## About this exercise
Search the lines of the records for the word "within", and copy every line that has it.

## Extracted records
-- ==== Sys2Proof/Machine/Balls.lean ====
section
/-! DEFINITION. The output balls as the state sets them (R22, R38, R207, R216, R243, R397, R431, R473, R602, R603, R624, R632).
Nothing here is state of its own: a ball shows what the units hold. -/

namespace Sys2Proof.Machine

/-- The level of an output ball; none is high-impedance. -/
abbrev Ball := Option Bool

/-- A ball that is high-impedance while the rails are off and has this level otherwise (R624). -/
def State.driven (s : State) (level : Bool) : Ball := if s.pins.powered then some level else none

/-- The lane is in LOAD or in a later state. -/
def State.fromLoad (s : State) : Bool := decide (4 ≤ stCode s.lane.st)

/-- SAFE_N (R38, R624). -/
def State.safeBall (s : State) : Ball := s.driven s.safeN

/-- STAT3:0 (R473, R602); none is high-impedance. -/
def State.statBalls (s : State) : Option Nat :=
  if !s.pins.powered then none
  else if s.lane.safeLatch then some 0xA
  else some (match s.lane.st with
    | .load => bitNat (decide (s.lane.sfault ≠ 0))
    | .integrate => 2
    | .prove => 3
    | .run => 4 + roleCode s.lane.role
    | .stop => 8
    | .hold => 9
    | .safe => 0xA
    | x => if s.lane.sfault = 0 then stCode x else 0xF)

/-- MAP_IRQ (R603, R624): low before LOAD. -/
def State.mapIrq (s : State) : Ball := s.driven (s.fromLoad && decide (s.attnBits &&& s.lane.attnEn.toNat ≠ 0))

/-- A logic BIST run on the I/O group is in progress: its output balls are held at their de-energised levels (R563). -/
def State.ioBist (s : State) : Bool :=
  match s.crt.test with
  | some t => decide (t.unit = .io) && decide (t.startAt ≤ s.pins.now)
  | none => false

/-- The line is in the high half of a period of its wave (R216, R243): a period begins high, at its rising edge. -/
def Wave.high (now phase period : Nat) (w : Wave) : Bool :=
  match w.stop, w.edge now phase period with
  | some x, some e => decide (now < x) && decide (now < e + period / 2)
  | none, some e => decide (now < e + period / 2)
  | _, none => false

/-- VOUTn (R216, R218): the wave of 10 kHz while the output is energised, static low otherwise, and from the SAFE latch on at once
(R35). -/
def State.voutBall (s : State) (n : Nat) : Ball :=
  s.driven (s.drives && !s.ioBist && (s.vout n).wave.high s.pins.now s.voutPhase 100000)

/-- LDRVn (R243): the lamp wave of 50 kHz while the channel is driven, static low otherwise, and from the SAFE latch on at once
(R35). -/
def State.ldrvBall (s : State) (n : Nat) : Ball :=
  s.driven (s.drives && !s.ioBist && (s.lamp n).wave.high s.pins.now s.lampPhase 20000)

/-- XOUTk (R22, R24): the wave of 10 MHz while consent is given, static low otherwise. The spec gives it no phase; here it is
that of the lane's clock (entry 63). -/
def State.xoutBall (s : State) (k : Nat) : Ball := s.driven (s.consentOut k && decide (s.pins.now % 100 < 50))

/-- TPO0 to TPO3 at `t` ns after the start of a frame (R207): low for 3 units, then one sub-pulse in each of 16 slots, at the
place that the node number gives. The four lines carry the same pattern. -/
def State.tpoFrame (s : State) (t : Nat) : Bool :=
  !(decide (t < 3 * s.tpu) ||
    (List.range 16).any fun j => decide (s.ownPulse j ≤ t) && decide (t < s.ownPulse j + s.tpw))

/-- TPO0 to TPO3 (R207, R563, R624): high-impedance until the end of CLOCK, the frame while the frame sequence runs, static
high otherwise, and during a run on VIO. -/
def State.tpoBall (s : State) : Ball :=
  if s.pins.powered && decide (3 ≤ stCode s.lane.st) then
    some (if s.vio.tpoAct && s.tae.timev && s.blockLive 6 && !s.ioBist then s.tpoFrame (s.ct - s.vio.frame * s.tpp) else true)
  else none

/-- CLKMON (R632): the D8 clock of 10 MHz from the release of the dividers, at PLL lock (R545), and low before. Its phase is that
of the lane's clock (entry 63). -/
def State.clkmonBall (s : State) : Ball := s.driven (s.crt.lock && decide (s.pins.now % 100 < 50))

/-- PHYRST0_N and PHYRST1_N (R397, R624): low until SUP releases them. -/
def State.phyResetBall (s : State) : Ball := s.driven s.fld.phyOut

/-- CANSTBc (R431, R624): high, which is standby, until the end of LOAD, with the controller disabled, or with CAB's clock
gated. -/
def State.canStandbyBall (s : State) (c : Nat) : Ball :=
  s.driven (s.img.isNone || !canEn s.station c || !s.crt.gate.getLsbD 11)

end Sys2Proof.Machine
end

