-- ==== Sys2Proof/Certificates/Slice0/Obligations.lean ====
section
/-! DEFINITION. The statements for the provers, by the chapters of the spec. -/

open Sys2Proof Sys2Proof.Machine Sys2Proof.Safety

/-! ### The queue -/

/-- With a command at the front of the queue, a step is exec of that command on the state with the queue's rest. -/
def Obligations.StepRunsTheFrontCommand : Prop :=
  ∀ (c : Instr) (rest : List Instr) (s : State), s.pending = c :: rest → step s = exec c { s with pending := rest }

/-- On an empty queue a step is one tick of D11 and nothing else: the model's choice (log entry 8). -/
def Obligations.EmptyQueueTicks : Prop :=
  ∀ s : State, s.pending = [] → ∃ t, step s = .next t ∧ t = { s with pins.now := s.pins.now + 10 }

/-- Every command that a sender can form completes in every state, and leaves the commands that wait as they are; one that no
sender can form stops as illFormed and nothing else does. -/
def Obligations.EveryCommandCompletes : Prop :=
  ∀ (i : Instr) (s : State),
    (i.wellFormed = true → ∃ t, exec i s = .next t ∧ t.pending = s.pending) ∧
    (i.wellFormed = false → exec i s = .fault .illFormed)

/-! ### Power, RESET_N and straps -/

/-- Power-up, RESET_N low and a rail below its threshold put the lane in RESET with every unit at its reset values, and keep the
fuses, the recorder memory and the flash; loss of power takes it to OFF (R559, R474, R623). MONO starts at zero at power-up and
is kept by the others. The rise of a rail and of PFAIL_N end a hold in RESET and change nothing else (R623, R627). The straps
are accepted when three samples of every strap agree, and the lane passes to CLOCK with an attempt at validation under way;
disagreeing samples count, and the sixteenth holds start fault 0x01 in RESET (R454, R474). While RESET_N, a rail or PFAIL_N
(strapped PFEN) holds the lane, nothing is sampled (R623, R627). The node number that the straps give follows the table of R13.
The instant to which the clock moves is the model's (log entry 10). -/
def Obligations.ResetsAndStraps : Prop :=
  (∀ (p r : Bool) (s : State), s.pins.powered = false → Answers (.powerOn p r) s fun t =>
    t.lane.st = .reset ∧ t.pins.powered = true ∧ t.pins.resetN = false ∧ t.pins.now = 0 ∧ t.lane.startCause = .powerUp ∧
    LastingKept s t ∧ VolatileCleared t) ∧
  (∀ s : State, s.pins.powered = true → Answers .lossOfPower s fun t =>
    t.lane.st = .off ∧ t.pins.powered = false ∧ LastingKept s t ∧ VolatileCleared t) ∧
  (∀ s : State, s.pins.powered = true → Answers .resetNLow s fun t =>
    t.lane.st = .reset ∧ t.pins.resetN = false ∧ t.pins.now = s.pins.now ∧ LastingKept s t ∧ VolatileCleared t) ∧
  (∀ (r : Rail) (s : State), s.pins.powered = true → Answers (.railBelow r) s fun t =>
    t.lane.st = .reset ∧ r ∈ t.pins.lowRails ∧ t.pins.resetN = s.pins.resetN ∧ t.pins.now = s.pins.now ∧
    LastingKept s t ∧ VolatileCleared t) ∧
  (∀ (r : Rail) (s : State), s.pins.powered = true → Answers (.railAbove r) s fun t =>
    r ∉ t.pins.lowRails ∧ (∀ x, x ≠ r → (x ∈ t.pins.lowRails ↔ x ∈ s.pins.lowRails)) ∧
    t = { s with pins.lowRails := t.pins.lowRails }) ∧
  (∀ s : State, s.pins.powered = true → Answers .pfailRise s fun t => t = { s with pins.pfailHigh := true }) ∧
  (∀ (s0 s1 s2 : BitVec 14) (s : State), s.pins.powered = true → s.pins.resetN = false → s.lane.st = .reset →
    (s.pins.lowRails = [] → (s0.getLsbD 11 = true → s.pins.pfailHigh = true) →
      Answers (.resetNRise s0 s1 s2) s fun t =>
        if s0 = s1 ∧ s1 = s2 then
          t.lane.st = .clock ∧ t.lane.strapAcc = true ∧ t.lane.pin = s0 ∧ t.lane.eff = s0 ∧ t.crt.attempt = true
        else
          t.lane.st = .reset ∧ t.lane.strapAcc = s.lane.strapAcc ∧ t.lane.pin = s.lane.pin ∧ t.lane.eff = s.lane.eff ∧
          t.lane.strapTry = s.lane.strapTry + 1 ∧
          t.lane.sfault = if 16 ≤ s.lane.strapTry + 1 then 1 else s.lane.sfault) ∧
    (s.pins.lowRails ≠ [] ∨ (s0.getLsbD 11 = true ∧ s.pins.pfailHigh = false) →
      Answers (.resetNRise s0 s1 s2) s fun t => t = { s with pins.resetN := true })) ∧
  (∀ (s0 s1 s2 : BitVec 14) (s : State), s.pins.powered = true → s.pins.resetN = true → s.lane.st = .reset →
    s.lane.strapAcc = false → 1 ≤ s.lane.strapTry → s.lane.strapTry < 16 → s.pins.lowRails = [] →
    (s0.getLsbD 11 = true → s.pins.pfailHigh = true) →
      Answers (.strapResample s0 s1 s2) s fun t =>
        s.pins.now + 1000000 ≤ t.pins.now ∧
        if s0 = s1 ∧ s1 = s2 then t.lane.st = .clock ∧ t.lane.strapAcc = true ∧ t.lane.pin = s0 ∧ t.lane.eff = s0
        else
          t.lane.st = .reset ∧ t.lane.strapAcc = false ∧ t.lane.pin = s.lane.pin ∧ t.lane.strapTry = s.lane.strapTry + 1 ∧
          t.lane.sfault = if 16 ≤ s.lane.strapTry + 1 then 1 else s.lane.sfault) ∧
  (∀ s : State, s.node = match s.lane.pin.getLsbD 2, s.lane.pin.getLsbD 1, s.lane.pin.getLsbD 0 with
    | false, false, false => 0
    | false, false, true => 1
    | false, true, false => 2
    | true, false, false => 3
    | true, false, true => 4
    | true, true, false => 5
    | false, true, true => 6
    | true, true, true => 7)

/-! ### Clocks -/

/-- The reference is validated at the end of the first 1,024 consecutive good windows, each within ±15 % of nominal and within
0.1 % of the one before; a window that fails restarts the series (R548). Amplitude within 20 ms of the attempt's start starts
the windows (R549); an attempt without amplitude by then, or without validation 200 ms after the amplitude, fails, and is
followed by a new one 100 ms after its start (R550). The root PLL's lock takes the lane from CLOCK to TEST and starts the
recorder (R474, R520, R549); where the clock had been lost, SUP resumes unless a lockstep mismatch halted it, and the lane stays
in its state (R555, R556). ALIGN lets a held rise of TIMEV take place (R546). The instant to which the clock moves is the
model's (log entry 10). -/
def Obligations.ClockStart : Prop :=
  (∀ s : State, s.crt.attempt = true → s.crt.amp = false → s.crtRuns = true → s.pins.now ≤ s.crt.attemptAt + 20000000 →
    Answers .amplitudeDetected s fun t =>
      t = { s with crt.amp := true, crt.ampAt := s.pins.now, crt.winGood := 0, crt.winLast := none }) ∧
  (∀ (n : Nat) (s : State), s.crt.attempt = true → s.crt.amp = true → s.crtRuns = true →
    s.pins.now + 32000 ≤ s.crt.ampAt + 200000000 →
    Answers (.validationWindow n) s fun t =>
      t.crt.winLast = some n ∧ t.lane = s.lane ∧ t.pins.now = s.pins.now + 32000 ∧
      (if 100 * ((n : Int) - s.nominalCount).natAbs ≤ 15 * s.nominalCount ∧
          (∀ p, s.crt.winLast = some p → 1000 * ((n : Int) - p).natAbs ≤ p) then
        t.crt.winGood = s.crt.winGood + 1 ∧
        (t.crt.xval = if 1024 ≤ s.crt.winGood + 1 then true else s.crt.xval) ∧
        (t.crt.attempt = decide (s.crt.winGood + 1 < 1024))
      else t.crt.winGood = 0 ∧ t.crt.attempt = true ∧ t.crt.xval = s.crt.xval)) ∧
  (∀ s : State, s.crt.attempt = true → s.crtRuns = true →
    Answers .validationAttemptTimeout s fun t =>
      t.crt.attempt = false ∧ t.lane.st = s.lane.st ∧ t.crt.xval = s.crt.xval ∧
      t.lane.sfault = (if s.lane.st = .clock ∧ s.lane.sfault = 0 then 2 else s.lane.sfault) ∧
      t.pins.now = max s.pins.now (if s.crt.amp then s.crt.ampAt + 200000000 else s.crt.attemptAt + 20000000)) ∧
  (∀ s : State, s.crt.attempt = false → s.crt.xval = false → s.crtRuns = true →
    Answers .validationRetry s fun t =>
      t.crt.attempt = true ∧ t.crt.winGood = 0 ∧ t.crt.winLast = none ∧ t.lane = s.lane ∧
      t.pins.now = max s.pins.now (s.crt.attemptAt + 100000000) ∧ t.crt.attemptAt = t.pins.now) ∧
  (∀ (d : Option Nat) (s : State), s.crt.xval = true → s.crtRuns = true → s.lane.st = .clock → s.crt.lock = false →
    Answers (.pllLock d) s fun t =>
      t.lane.st = .test ∧ t.crt.lock = true ∧ t.lane.sfault = 0 ∧ t.rcd.accepting = true ∧ t.img = s.img) ∧
  (∀ (d : Option Nat) (s : State), s.crt.xval = true → s.crtRuns = true → (s.lane.st ≠ .clock ∨ s.crt.lock = true) →
    s.crt.rootLost = true →
    Answers (.pllLock d) s fun t =>
      t.lane.st = s.lane.st ∧ t.crt.lock = true ∧ t.crt.rootLost = false ∧ t.crt.rootsel = false ∧
      t.lane.supHalted = s.crt.monst.getLsbD 18 ∧ t.rcd.late = []) ∧
  (∀ s : State, s.tae.ctOff.isSome = true → s.crt.align = false → s.crt.lock = true →
    Answers .alignReached s fun t => t.crt.align = true ∧ t.lane.st = s.lane.st ∧
      (s.crt.timevHeld = false → t = { s with crt.align := true }) ∧ (s.crt.timevHeld = true → t.tae.timev = true))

## Solution to this task
/-- The reference is validated at the end of the first 1,024 consecutive good windows, each within ±15 % of nominal and within
0.1 % of the one before; a window that fails restarts the series (R548). Amplitude within 20 ms of the attempt's start starts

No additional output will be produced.